Firstly - issues with the Marvell Yukon network card. I'm still not sure why I have networking in Debian, no idea why, since the Yukon is *not* working and it's the only network card in the machine.
Try a Nvidia 8400GS with a Samsung 24" widescreen LCD monitor. Not even Ubuntu did it right. And that took several hours of research on my part to try and figure out how to get it working, since the Linux kernel src was not installed, and I could not find a package amongst Debian's myriad amounts of packages. The only reason why I ended up getting it working I suspect is because I installed some package that I'd never heard of before in all my years of using Linux, that supposedly auto installs (or helps to) driver packages (sorry, the name eludes me).

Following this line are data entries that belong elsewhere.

/-- Settles O45. -/
theorem charges : Obligations.Charges := by
  intro more s h
  refine ⟨fun k first prices one most => ⟨fun fits => ?_, fun past => ?_⟩, fun n low high => ⟨fun empty => ?_, fun a z first last => ?_⟩⟩
  · have parse := parseWritePrices_fields k first one most more
    have taken := (writePrices_eq k first prices (s.begun .charge .writePrices)).trans (if_neg (Nat.not_lt.mpr fits))
    refine ⟨{ s with charge := { s.charge with
        prices := tmod s.charge.prices k fun row => writeRow row first.val (prices.map BitVec.toNat) } }, ?_, rfl,
      fun c i => tget_writePrices s.charge.prices k c first.val prices i⟩
    exact congrArg Host.Outcome.next (takeCommand_accepted h (writePrices_long k first most more) rfl parse taken)
  · have parse := parseWritePrices_fields k first one most more
    have taken := (writePrices_eq k first prices (s.begun .charge .writePrices)).trans (if_pos past)
    exact congrArg Host.Outcome.next (takeCommand_refused h (writePrices_long k first most more) rfl parse taken)
  · have count := countAt_u8 more low high (by decide)
    have taken := takeCharges_empty (s := s.begun .charge .takeCharges) empty n
    exact congrArg Host.Outcome.next (takeCommand_accepted h (not_truncated (by rfl)) rfl count taken)
  · have count := countAt_u8 more low high (by decide)
    have taken := takeCharges_some (s := s.begun .charge .takeCharges) first last
    have told : (if s.charge.queue.length ≤ n then withdraw .charge .chargeWaiting (chargesTaken n (s.begun .charge .takeCharges))
        else chargesTaken n (s.begun .charge .takeCharges)) =
        (if s.charge.queue.length ≤ n then withdraw .charge .chargeWaiting (chargesTaken n s) else chargesTaken n s).begun
          .charge .takeCharges := by
      rw [chargesTaken_begun]
      split <;> rfl
    obtain ⟨rest, charge, drained, kept, attn, quiet⟩ := foldl_lineTaken (s.charge.queue.take n)
      { s with charge := { s.charge with queue := s.charge.queue.drop n } }
    exact ⟨chargesTaken n s, congrArg Host.Outcome.next (takeCommand_accepted h (not_truncated (by rfl)) rfl count
      (taken.trans (congrArg (accept _) told))), rest, charge, drained, kept, attn, quiet⟩

end Sys2Proof.Settled
end

section
/-! The statement of tray events (6.4), and what an offered record leaves unchanged. -/

/- The joined text is checked with bounded memory: proofs are elaborated one after another, not each in a thread of its own. -/
set_option Elab.async false

namespace Sys2Proof.Machine

/-! ### What an offer reads (R136, R152) -/

/-- A state with the parts that an offer reads and changes taken from another: the ports, the attention registers and the journal,
by the supply. -/
def State.graft (t s : State) : State := { t with ports := s.ports, attn := s.attn, journal := s.journal, supply := s.supply }

theorem answerLong_graft (c : Command) (r : Reply) (t s : State) :
    answerLong c r (t.graft s) = t.graft (answerLong c r s) := by
  unfold answerLong
  rw [show (t.graft s).inRun = s.inRun from rfl, show (t.graft s).port .service = s.port .service from rfl]
  split <;> rfl

theorem settleFlush_graft (t s : State) : settleFlush (t.graft s) = t.graft (settleFlush s) := by
  unfold settleFlush
  rw [show (t.graft s).journal = s.journal from rfl]
  split
  · split
    · rfl
    · exact answerLong_graft .flushJournal ⟨.ok, []⟩ t { s with journal := { s.journal with flush := none } }
  · rfl

/-- An offer made in the grafted state is the offer made in the other. -/
theorem offer_graft (o : Offer) (t s : State) : offer o (t.graft s) = t.graft (offer o s) := by
  unfold offer
  dsimp only
  rw [show (t.graft s).journal = s.journal from rfl, show (t.graft s).inRun = s.inRun from rfl,
    show (t.graft s).supply = s.supply from rfl]
  split
  · rfl
  · split
    · exact settleFlush_graft t (raise .service .stagingDrop { s with journal := s.journal.taken o s.inRun s.supply.elapsed })
    · exact settleFlush_graft t { s with journal := s.journal.taken o s.inRun s.supply.elapsed }

theorem offer_eq_graft (o : Offer) (s : State) : offer o s = s.graft (offer o s) := by
  have supply := offer_supply o s
  conv_lhs => rw [offer_touches]
  unfold State.graft
  rw [supply]

/-- A change of other parts of the state and an offer may be made in either order. -/
theorem offer_comm {f : State → State} (o : Offer) (s : State) (keeps : f s = (f s).graft s)
    (apart : f (s.graft (offer o s)) = (f s).graft (offer o s)) : f (offer o s) = offer o (f s) := by
  rw [keeps, offer_graft, ← apart, ← offer_eq_graft]

theorem offer_heardFrom (o : Offer) (s : State) (n : NodeAddr) : (offer o s).heardFrom n = offer o (s.heardFrom n) :=
  offer_comm (f := fun t => t.heardFrom n) o s rfl rfl

/-! ### Sessions (R122, R124) -/

theorem node_of_sessionAt {c : ChargeUnit} {n : NodeAddr} {x : Session} (h : c.sessionAt n = some x) : x.node = n := by
  simpa only [decide_eq_true_eq] using List.find?_some h

/-- A search of a list in which the entry found, and others like it, are put in another form that meets the test. -/
theorem find?_map_put {xs : List Session} {n : NodeAddr} {x y : Session} (h : xs.find? (fun z => decide (z.node = n)) = some x)
    (room : y.room = x.room) (node : y.node = n) :
    (xs.map fun z => if z.room = y.room then y else z).find? (fun z => decide (z.node = n)) = some y := by
  induction xs with
  | nil => cases h
  | cons z zs ih =>
    rw [List.map_cons]
    by_cases same : z.room = y.room
    · rw [if_pos same]
      exact List.find?_cons_of_pos (decide_eq_true node)
    · rw [if_neg same]
      by_cases here : z.node = n
      · have found := (List.find?_cons_of_pos (l := zs) (p := fun z : Session => decide (z.node = n)) (decide_eq_true here)).symm.trans h
        exact absurd (by rw [Option.some.inj found, room]) same
      · have past : ¬ decide (z.node = n) = true := by rwa [decide_eq_true_iff]
        have rest := (List.find?_cons_of_neg (l := zs) (p := fun z : Session => decide (z.node = n)) past).symm.trans h
        exact (List.find?_cons_of_neg (p := fun z : Session => decide (z.node = n)) past).trans (ih rest)

/-- A session put in another form at its node is found there. -/
theorem sessionAt_putSession {n : NodeAddr} {x y : Session} {s : State} (h : s.charge.sessionAt n = some x)
    (room : y.room = x.room) (node : y.node = n) : (putSession y s).charge.sessionAt n = some y :=
  find?_map_put h room node

theorem node_heardFrom_same (s : State) (n : NodeAddr) : (s.heardFrom n).node n = { s.node n with missed := 0 } := by
  unfold State.heardFrom
  rw [node_modNode_same]
  rfl

theorem polls_offer {o : Offer} {s : State} {n : NodeAddr} : (offer o s).polls n ↔ s.polls n := by
  unfold State.polls State.inRun State.line State.node
  rw [offer_supply, offer_lines, offer_nodes]

/-! ### Tray events (R128 to R130) -/

theorem trayDetail_eq (slot : TraySlot) (kind : TrayKind) :
    trayDetail slot kind = BitVec.ofNat 16 (slot.val + if kind = .returned then 256 else 0) := by
  cases kind <;> rfl

theorem exchangeAnswered_tray {n : NodeAddr} {s : State} (polled : s.polls n) (bar : (s.node n).config.isMinibar = true)
    (slot : TraySlot) (kind : TrayKind) :
    exchangeAnswered n.line (.tray slot kind) s = minibarTray n slot kind s.now (s.heardFrom n) := by
  refine (exchangeAnswered_polled polled _).trans (if_pos ?_)
  rw [node_heardFrom_same]
  exact bar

I tried to install the nvidia drivers but they borked. For fun, I used this application to install ndiswrapper (even though I didn't need it) and voila - I had a Linux kernel src tree. From there, the rest was dead easy, the proprietary Nvidia drivers installed in a jiffy. Oh, and even when trying to install X as a 800*600 256 colour setup on this system, it still would NOT f--king load. Dropped to a terminal every *single* goddamn time. Hell, even Windows 95 shits on Linux in this respect. Why does Linux have it so goddamn hard to do this? I can tell you now, your average user would say "screw this piece of shit, it's back to Windows for me, Linux sucks".

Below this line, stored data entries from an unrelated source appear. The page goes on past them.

-- ==== Sys2Proof/Decode.lean ====
section
/-! DEFINITION. The decoder: the two opcode tables (R108 to R112), the length rule (R100, R101, R111), decoding of any bytes; and after it the encoder, written from the fields of R102 to R110 and from the encodings of the instruction rules. -/

namespace Sys2Proof

open Sys2Proof.Machine

/-- An entry of the primary table: the instruction, given byte 1 and byte 2 (R101). Formats that have no such byte ignore it. -/
abbrev Entry := Byte → Byte → Instr

/-- Format `OP`: no immediate. -/
def implied (i : Instr) : Entry := fun _ _ => i

/-- Formats `OP_N8`, `OP_E8` and `CB_OP`: byte 1. -/
def withN8 (f : Byte → Instr) : Entry := fun b1 _ => f b1

/-- Format `OP_N16`: `n16 = {byte 2, byte 1}` (R103). -/
def withN16 (f : Word → Instr) : Entry := fun b1 b2 => f (joinBytes b2 b1)

/-- Row 0x of the primary table (R109). -/
def primaryRow0 : List Entry :=
  [implied .nop, withN16 .ld_bc_nn, implied .ld_atBC_a, implied .inc_bc,
   implied .inc_b, implied .dec_b, withN8 .ld_b_n, implied .rlca,
   withN16 .ld_atNN_sp, implied .add_hl_bc, implied .ld_a_atBC, implied .dec_bc,
   implied .inc_c, implied .dec_c, withN8 .ld_c_n, implied .rrca]

/-- Row 1x of the primary table (R109). -/
def primaryRow1 : List Entry :=
  [withN8 .stop, withN16 .ld_de_nn, implied .ld_atDE_a, implied .inc_de,
   implied .inc_d, implied .dec_d, withN8 .ld_d_n, implied .rla,
   withN8 .jr_e, implied .add_hl_de, implied .ld_a_atDE, implied .dec_de,
   implied .inc_e, implied .dec_e, withN8 .ld_e_n, implied .rra]

/-- Row 2x of the primary table (R109). -/
def primaryRow2 : List Entry :=
  [withN8 .jr_nz_e, withN16 .ld_hl_nn, implied .ld_atHLinc_a, implied .inc_hl,
   implied .inc_h, implied .dec_h, withN8 .ld_h_n, implied .daa,
   withN8 .jr_z_e, implied .add_hl_hl, implied .ld_a_atHLinc, implied .dec_hl,
   implied .inc_l, implied .dec_l, withN8 .ld_l_n, implied .cpl]

/-- Row 3x of the primary table (R109). -/
def primaryRow3 : List Entry :=
  [withN8 .jr_nc_e, withN16 .ld_sp_nn, implied .ld_atHLdec_a, implied .inc_sp,
   implied .inc_atHL, implied .dec_atHL, withN8 .ld_atHL_n, implied .scf,
   withN8 .jr_c_e, implied .add_hl_sp, implied .ld_a_atHLdec, implied .dec_sp,
   implied .inc_a, implied .dec_a, withN8 .ld_a_n, implied .ccf]

/-- Row 4x of the primary table (R109). -/
def primaryRow4 : List Entry :=
  [implied .ld_b_b, implied .ld_b_c, implied .ld_b_d, implied .ld_b_e,
   implied .ld_b_h, implied .ld_b_l, implied .ld_b_atHL, implied .ld_b_a,
   implied .ld_c_b, implied .ld_c_c, implied .ld_c_d, implied .ld_c_e,
   implied .ld_c_h, implied .ld_c_l, implied .ld_c_atHL, implied .ld_c_a]

/-- Row 5x of the primary table (R109). -/
def primaryRow5 : List Entry :=
  [implied .ld_d_b, implied .ld_d_c, implied .ld_d_d, implied .ld_d_e,
   implied .ld_d_h, implied .ld_d_l, implied .ld_d_atHL, implied .ld_d_a,
   implied .ld_e_b, implied .ld_e_c, implied .ld_e_d, implied .ld_e_e,
   implied .ld_e_h, implied .ld_e_l, implied .ld_e_atHL, implied .ld_e_a]

/-- Row 6x of the primary table (R109). -/
def primaryRow6 : List Entry :=
  [implied .ld_h_b, implied .ld_h_c, implied .ld_h_d, implied .ld_h_e,
   implied .ld_h_h, implied .ld_h_l, implied .ld_h_atHL, implied .ld_h_a,
   implied .ld_l_b, implied .ld_l_c, implied .ld_l_d, implied .ld_l_e,
   implied .ld_l_h, implied .ld_l_l, implied .ld_l_atHL, implied .ld_l_a]

/-- Row 7x of the primary table (R109). -/
def primaryRow7 : List Entry :=
  [implied .ld_atHL_b, implied .ld_atHL_c, implied .ld_atHL_d, implied .ld_atHL_e,
   implied .ld_atHL_h, implied .ld_atHL_l, implied .halt, implied .ld_atHL_a,
   implied .ld_a_b, implied .ld_a_c, implied .ld_a_d, implied .ld_a_e,
   implied .ld_a_h, implied .ld_a_l, implied .ld_a_atHL, implied .ld_a_a]

/-- Row 8x of the primary table (R109). -/
def primaryRow8 : List Entry :=
  [implied .add_a_b, implied .add_a_c, implied .add_a_d, implied .add_a_e,
   implied .add_a_h, implied .add_a_l, implied .add_a_atHL, implied .add_a_a,
   implied .adc_a_b, implied .adc_a_c, implied .adc_a_d, implied .adc_a_e,
   implied .adc_a_h, implied .adc_a_l, implied .adc_a_atHL, implied .adc_a_a]

/-- Row 9x of the primary table (R109). -/
def primaryRow9 : List Entry :=
  [implied .sub_b, implied .sub_c, implied .sub_d, implied .sub_e,
   implied .sub_h, implied .sub_l, implied .sub_atHL, implied .sub_a,
   implied .sbc_a_b, implied .sbc_a_c, implied .sbc_a_d, implied .sbc_a_e,
   implied .sbc_a_h, implied .sbc_a_l, implied .sbc_a_atHL, implied .sbc_a_a]

/-- Row Ax of the primary table (R109). -/
def primaryRowA : List Entry :=
  [implied .and_b, implied .and_c, implied .and_d, implied .and_e,
   implied .and_h, implied .and_l, implied .and_atHL, implied .and_a,
   implied .xor_b, implied .xor_c, implied .xor_d, implied .xor_e,
   implied .xor_h, implied .xor_l, implied .xor_atHL, implied .xor_a]

/-- Row Bx of the primary table (R109). -/
def primaryRowB : List Entry :=
  [implied .or_b, implied .or_c, implied .or_d, implied .or_e,
   implied .or_h, implied .or_l, implied .or_atHL, implied .or_a,
   implied .cp_b, implied .cp_c, implied .cp_d, implied .cp_e,
   implied .cp_h, implied .cp_l, implied .cp_atHL, implied .cp_a]

/-- Row Cx of the primary table (R109). -/
def primaryRowC : List Entry :=
  [implied .ret_nz, implied .pop_bc, withN16 .jp_nz_nn, withN16 .jp_nn,
   withN16 .call_nz_nn, implied .push_bc, withN8 .add_a_n, implied .rst_00,
   implied .ret_z, implied .ret, withN16 .jp_z_nn, withN8 .cbPrefix,
   withN16 .call_z_nn, withN16 .call_nn, withN8 .adc_a_n, implied .rst_08]

/-- Row Dx of the primary table (R109). -/
def primaryRowD : List Entry :=
  [implied .ret_nc, implied .pop_de, withN16 .jp_nc_nn, implied (.illegal 0xD3),
   withN16 .call_nc_nn, implied .push_de, withN8 .sub_n, implied .rst_10,
   implied .ret_c, implied .reti, withN16 .jp_c_nn, implied (.illegal 0xDB),
   withN16 .call_c_nn, implied (.illegal 0xDD), withN8 .sbc_a_n, implied .rst_18]

/-- Row Ex of the primary table (R109). -/
def primaryRowE : List Entry :=
  [withN8 .ldh_atN_a, implied .pop_hl, implied .ld_atC_a, implied (.illegal 0xE3),
   implied (.illegal 0xE4), implied .push_hl, withN8 .and_n, implied .rst_20,
   withN8 .add_sp_e, implied .jp_hl, withN16 .ld_atNN_a, implied (.illegal 0xEB),
   implied (.illegal 0xEC), implied (.illegal 0xED), withN8 .xor_n, implied .rst_28]

/-- Row Fx of the primary table (R109). -/
def primaryRowF : List Entry :=
  [withN8 .ldh_a_atN, implied .pop_af, implied .ld_a_atC, implied .di,
   implied (.illegal 0xF4), implied .push_af, withN8 .or_n, implied .rst_30,
   withN8 .ld_hl_spE, implied .ld_sp_hl, withN16 .ld_a_atNN, implied .ei,
   implied (.illegal 0xFC), implied (.illegal 0xFD), withN8 .cp_n, implied .rst_38]

/-- The primary table (R109): "two fixed 256-entry tables" (R31). -/
def primaryTable : List Entry :=
  primaryRow0 ++ primaryRow1 ++ primaryRow2 ++ primaryRow3 ++ primaryRow4 ++ primaryRow5 ++ primaryRow6 ++ primaryRow7 ++
  primaryRow8 ++ primaryRow9 ++ primaryRowA ++ primaryRowB ++ primaryRowC ++ primaryRowD ++ primaryRowE ++ primaryRowF

/-- Row 0x of the secondary table (R110). -/
def secondaryRow0 : List Instr :=
  [.rlc_b, .rlc_c, .rlc_d, .rlc_e, .rlc_h, .rlc_l, .rlc_atHL, .rlc_a,
   .rrc_b, .rrc_c, .rrc_d, .rrc_e, .rrc_h, .rrc_l, .rrc_atHL, .rrc_a]

/-- Row 1x of the secondary table (R110). -/
def secondaryRow1 : List Instr :=
  [.rl_b, .rl_c, .rl_d, .rl_e, .rl_h, .rl_l, .rl_atHL, .rl_a,
   .rr_b, .rr_c, .rr_d, .rr_e, .rr_h, .rr_l, .rr_atHL, .rr_a]

/-- Row 2x of the secondary table (R110). -/
def secondaryRow2 : List Instr :=
  [.sla_b, .sla_c, .sla_d, .sla_e, .sla_h, .sla_l, .sla_atHL, .sla_a,
   .sra_b, .sra_c, .sra_d, .sra_e, .sra_h, .sra_l, .sra_atHL, .sra_a]

/-- Row 3x of the secondary table (R110). -/
def secondaryRow3 : List Instr :=
  [.swap_b, .swap_c, .swap_d, .swap_e, .swap_h, .swap_l, .swap_atHL, .swap_a,
   .srl_b, .srl_c, .srl_d, .srl_e, .srl_h, .srl_l, .srl_atHL, .srl_a]

/-- Row 4x of the secondary table (R110). -/
def secondaryRow4 : List Instr :=
  [.bit_0_b, .bit_0_c, .bit_0_d, .bit_0_e, .bit_0_h, .bit_0_l, .bit_0_atHL, .bit_0_a,
   .bit_1_b, .bit_1_c, .bit_1_d, .bit_1_e, .bit_1_h, .bit_1_l, .bit_1_atHL, .bit_1_a]

/-- Row 5x of the secondary table (R110). -/
def secondaryRow5 : List Instr :=
  [.bit_2_b, .bit_2_c, .bit_2_d, .bit_2_e, .bit_2_h, .bit_2_l, .bit_2_atHL, .bit_2_a,
   .bit_3_b, .bit_3_c, .bit_3_d, .bit_3_e, .bit_3_h, .bit_3_l, .bit_3_atHL, .bit_3_a]

/-- Row 6x of the secondary table (R110). -/
def secondaryRow6 : List Instr :=
  [.bit_4_b, .bit_4_c, .bit_4_d, .bit_4_e, .bit_4_h, .bit_4_l, .bit_4_atHL, .bit_4_a,
   .bit_5_b, .bit_5_c, .bit_5_d, .bit_5_e, .bit_5_h, .bit_5_l, .bit_5_atHL, .bit_5_a]

/-- Row 7x of the secondary table (R110). -/
def secondaryRow7 : List Instr :=
  [.bit_6_b, .bit_6_c, .bit_6_d, .bit_6_e, .bit_6_h, .bit_6_l, .bit_6_atHL, .bit_6_a,
   .bit_7_b, .bit_7_c, .bit_7_d, .bit_7_e, .bit_7_h, .bit_7_l, .bit_7_atHL, .bit_7_a]

/-- Row 8x of the secondary table (R110). -/
def secondaryRow8 : List Instr :=
  [.res_0_b, .res_0_c, .res_0_d, .res_0_e, .res_0_h, .res_0_l, .res_0_atHL, .res_0_a,
   .res_1_b, .res_1_c, .res_1_d, .res_1_e, .res_1_h, .res_1_l, .res_1_atHL, .res_1_a]

/-- Row 9x of the secondary table (R110). -/
def secondaryRow9 : List Instr :=
  [.res_2_b, .res_2_c, .res_2_d, .res_2_e, .res_2_h, .res_2_l, .res_2_atHL, .res_2_a,
   .res_3_b, .res_3_c, .res_3_d, .res_3_e, .res_3_h, .res_3_l, .res_3_atHL, .res_3_a]

/-- Row Ax of the secondary table (R110). -/
def secondaryRowA : List Instr :=
  [.res_4_b, .res_4_c, .res_4_d, .res_4_e, .res_4_h, .res_4_l, .res_4_atHL, .res_4_a,
   .res_5_b, .res_5_c, .res_5_d, .res_5_e, .res_5_h, .res_5_l, .res_5_atHL, .res_5_a]

/-- Row Bx of the secondary table (R110). -/
def secondaryRowB : List Instr :=
  [.res_6_b, .res_6_c, .res_6_d, .res_6_e, .res_6_h, .res_6_l, .res_6_atHL, .res_6_a,
   .res_7_b, .res_7_c, .res_7_d, .res_7_e, .res_7_h, .res_7_l, .res_7_atHL, .res_7_a]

Oh, and then there's the problem with KDE/XFCE (this happened on Ubuntu). I went to install the xfce4 package. No dependency issues mentioned by apt. What does it do, post install? f--king screws KDE royally, uninstall a shitload of packges. Now, no warning was made by apt about this. None. Nada. Niente. Niet. Keine. Get the drift? Well, that took a bit of time to sort out. I knew better to try that on Debian. All in all, probably 4-5 hours wasted on Ubuntu before I got it up and running, and probably closer to 10 hours on Debian of troubleshooting, installing packages, fiddling with things etc.
You can happily sit on your Linux tree (that's a pun, given your user name
Sure, I got Linux working eventially, the key word is eventually.
Don't get me wrong, Vista is incurring my wrath (well, not Vista, but Canon actually) - my rather expensive Canon EOS1D Mark IIn is not detected by the system at all, and Canon's technical help is about as much fun as having my balls pulled off square mm by square mm. Other than that though, My Vista system works with everything else, without *any* issue. I've had a few issues, but nothing major, nothing that didn't happen under any other o/s:
1. Explorer crashing (once in 5 weeks of usage, not bad) - i've seen X crash more often than that!
2. A game I've started playing (Oblivion) has a weird issue when exiting the game, saying that it did not close properly, and the mouse is dead. A quick ^ meta del (sounds much cooller doesn't it?) fixes that and regains mouse usage. I suspect that this is actually down to either the latest update for it, or the unofficial Oblivion patch (I installed both at the same time, so not sure which caused the issue to start happening).
3. I had the sidebar disappear on me once, but it came back by itself, not sure what happened there.
4. Winamp - even though I told Winamp to be associated with the right click drop down menu (i.e. play in Winamp), it didn't work. A subsequent update 2 weeks later to a newer version seemed to fix the issue. Weird.
5. I can't access the Vista partition from my XP partition - permission denied. I haven't investigated the issue, but this is different to pre Vista systems, so maybe it's some new security setup.
UAC has not been an issue - it does not come up frequently as some would argue, and it's easy to read, and easy to use. Big deal.
Oh, and my Creative Xen M 60gb MP3 player works! I didn't think it would, but Creative's software installers are retarded. After re-reading the installers help me file, I found out what I'd done wrong (basically, plug in MP3 player first, let Windows Vista find it, then leave it plugged in and install the Creative software, weird!).